A brief investigation of card shuffling techniques

2024-01-07

Introduction

In playing card games with my daughter, I've come to wonder how I can reshuffle the cards with a minimum of effort, so I decided to do a brief investigation of the qualities of the different shuffling techniques.

Techniques

There are four techniques I looked at: overhand, over-under, pile, and riffle shuffling.

About the visualizations

Each technique, and some combinations of techniques, has an associated visualization. The background of the visualization shows two histograms. The colored histogram shows, for each card in the original deck, where in the new deck it's likely to end up. The dot in each column shows how likely that card is to end up before or after cards that it was before or after in the original deck. If the dot is at the bottom, the card is very likely to still be after any cards that it was originally after, and before any cards that it was originally before. If the dot is at the top, the card is very likely to be before any cards it was originally after, and after any cards it was originally before. If the dot is in the middle, the card is about equally likely to be before or after cards that it was originally before or after. The foreground of the visualization shows a single, archetypical example of the shuffle, chosen to have characteristics similar to the average statistics for the shuffle.
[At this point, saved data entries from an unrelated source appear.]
/-- `m * 2^e` (and a little more, if `sticky`) to a multiple of `2^q`: the multiple and whether it is inexact. -/
def roundAt (mode : Mode) (neg : Bool) (m : Nat) (e : Int) (sticky : Bool) (q : Int) : Nat × Bool :=
  let k := q - e
  if k ≤ 0 then
    let up := roundsUp mode neg false 0 0 sticky
    (m * 2 ^ (-k).toNat + (if up then 1 else 0), sticky)
  else
    let s := 2 ^ k.toNat
    let m' := m / s
    let rem := m % s
    let up := roundsUp mode neg (m' % 2 = 1) rem (s / 2) sticky
    (m' + (if up then 1 else 0), rem ≠ 0 || sticky)

/-- round(x, F, m) of R75 for x = ± m * 2^e: pattern and flags. `sticky` says x is a little larger in magnitude than
that, and then m has more bits than the format keeps. -/
def Fmt.round (f : Fmt) (mode : Mode) (neg : Bool) (m : Nat) (e : Int) (sticky : Bool := false) : Nat × Flags :=
  let sg := f.signPat neg
  if m = 0 then (sg, 0)
  else
    let ex := e + Nat.log2 m
    let (m1, inx1) := roundAt mode neg m e sticky (ex - f.frac)
    let carry := m1 = 2 ^ (f.frac + 1)
    let exN := if carry then ex + 1 else ex
    let emin : Int := 1 - f.bias
    if exN < emin then
      let (m2, inx2) := roundAt mode neg m e sticky (emin - f.frac)
      (sg + m2, if inx2 then flagUF ||| flagNX else 0)
    else if (f.bias : Int) < exN then
      let toInf := match mode with
        | .rne => true | .rtz => false | .rup => !neg | .rdn => neg
      (sg + (if toInf then f.infPat else f.infPat - 1), flagOF ||| flagNX)
    else
      let m1' := if carry then 2 ^ f.frac else m1
      (sg + (exN + f.bias).toNat * 2 ^ f.frac + (m1' - 2 ^ f.frac), if inx1 then flagNX else 0)

/-- The canonical NaN with NV as given. -/
def Fmt.nanRes (f : Fmt) (nv : Bool) : Nat × Flags := (f.nanPat, if nv then flagNV else 0)

def FVal.isNan : FVal → Bool
  | .nan _ => true | _ => false

def FVal.isSnan : FVal → Bool
  | .nan s => s | _ => false

def FVal.isZero : FVal → Bool
  | .fin _ m _ => m = 0 | _ => false

def FVal.isInf : FVal → Bool
  | .inf _ => true | _ => false

def FVal.neg : FVal → Bool
  | .nan _ => false | .inf n => n | .fin n _ _ => n

/-- The sign of a value flipped, exactly. -/
def FVal.flip : FVal → FVal
  | .nan s => .nan s | .inf n => .inf (!n) | .fin n m e => .fin (!n) m e

/-- ± m * 2^e as an integer multiple of 2^e0, for e0 ≤ e. -/
def scaled (neg : Bool) (m : Nat) (e e0 : Int) : Int :=
  let v : Int := m * 2 ^ (e - e0).toNat
  if neg then -v else v

/-- An integer multiple of 2^e as a value; `zneg` is the sign of an exact zero. -/
def ofScaled (v : Int) (e : Int) (zneg : Bool) : FVal :=
  if v = 0 then .fin zneg 0 e else .fin (v < 0) v.natAbs e

/-- The exact sum of two finite values; an exact zero has the sign R75 gives. -/
def addFin (mode : Mode) (n1 : Bool) (m1 : Nat) (e1 : Int) (n2 : Bool) (m2 : Nat) (e2 : Int) : FVal :=
  let e0 := min e1 e2
  let zneg := if m1 = 0 ∧ m2 = 0 ∧ n1 = n2 then n1 else mode = .rdn
  ofScaled (scaled n1 m1 e1 e0 + scaled n2 m2 e2 e0) e0 zneg

/-- Rounds a finite value or an infinity; a NaN becomes the canonical one (R74, R78). -/
def Fmt.roundVal (f : Fmt) (mode : Mode) : FVal → Nat × Flags
  | .nan s => f.nanRes s
  | .inf n => (f.signPat n + f.infPat, 0)
  | .fin n m e => f.round mode n m e

/-- x + y (R81): infinities of opposite signs give NaN and NV. -/
def Fmt.add (f : Fmt) (mode : Mode) (x y : FVal) : Nat × Flags :=
  if x.isNan || y.isNan then f.nanRes (x.isSnan || y.isSnan)
  else match x, y with
    | .inf a, .inf b => if a = b then (f.signPat a + f.infPat, 0) else f.nanRes true
    | .inf a, _ => (f.signPat a + f.infPat, 0)
    | _, .inf b => (f.signPat b + f.infPat, 0)
    | .fin n1 m1 e1, .fin n2 m2 e2 => f.roundVal mode (addFin mode n1 m1 e1 n2 m2 e2)
    | _, _ => f.nanRes false

/-- The exact product of two values that are no NaN; `none` for 0 × ∞. -/
def mulExact (x y : FVal) : Option FVal :=
  match x, y with
  | .fin n1 m1 e1, .fin n2 m2 e2 => some (.fin (n1 != n2) (m1 * m2) (e1 + e2))
  | x, y => if x.isZero || y.isZero then none else some (.inf (x.neg != y.neg))

/-- x × y (R81). -/
def Fmt.mul (f : Fmt) (mode : Mode) (x y : FVal) : Nat × Flags :=
  if x.isNan || y.isNan then f.nanRes (x.isSnan || y.isSnan)
  else match mulExact x y with
    | none => f.nanRes true
    | some v => f.roundVal mode v

/-- z + x × y with one rounding (R81): 0 × ∞ is tested before NaN operands. -/
def Fmt.fma (f : Fmt) (mode : Mode) (x y z : FVal) : Nat × Flags :=
  if (x.isZero && y.isInf) || (x.isInf && y.isZero) then f.nanRes true
  else if x.isNan || y.isNan || z.isNan then f.nanRes (x.isSnan || y.isSnan || z.isSnan)
  else match mulExact x y with
    | none => f.nanRes true
    | some p => f.add mode p z

/-- x ÷ y (R80, R81). -/
def Fmt.div (f : Fmt) (mode : Mode) (x y : FVal) : Nat × Flags :=
  let sg := x.neg != y.neg
  if x.isNan || y.isNan then f.nanRes (x.isSnan || y.isSnan)
  else match x, y with
    | .inf _, .inf _ => f.nanRes true
    | .inf _, _ => (f.signPat sg + f.infPat, 0)
    | _, .inf _ => (f.signPat sg, 0)
    | .fin _ m1 e1, .fin _ m2 e2 =>
      if m2 = 0 then
        if m1 = 0 then f.nanRes true else (f.signPat sg + f.infPat, flagDZ)
      else if m1 = 0 then (f.signPat sg, 0)
      else
        let k := f.frac + 4 + Nat.log2 m2
        let n := m1 * 2 ^ k
        f.round mode sg (n / m2) (e1 - e2 - k) (n % m2 ≠ 0)
    | _, _ => f.nanRes false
Overhand shuffling (visualize)

In overhand shuffling, you repeatedly strip off small groups of cards from the top of the deck, stacking each group on the next to form the shuffled deck. Typically, you'll get five to ten groups in a shuffle. The top group from the original deck becomes the bottom group of the new deck, while the bottom group from the original deck sits on top of the new deck, but within each group the order is the same as in the original deck. In other words, the order of the groups is reversed but the order within groups is preserved. The technique is functionally equivalent to the Hindu shuffle, but seems a bit more ergonomic.

Because each group contains about five to ten cards whose order relative to each other is not changed, overhand shuffling is not good for breaking up runs of cards. In fact, you need dozens of overhand shuffles before the deck will start to look random, but it's one of the faster shuffles and can be effective when combined with other techniques.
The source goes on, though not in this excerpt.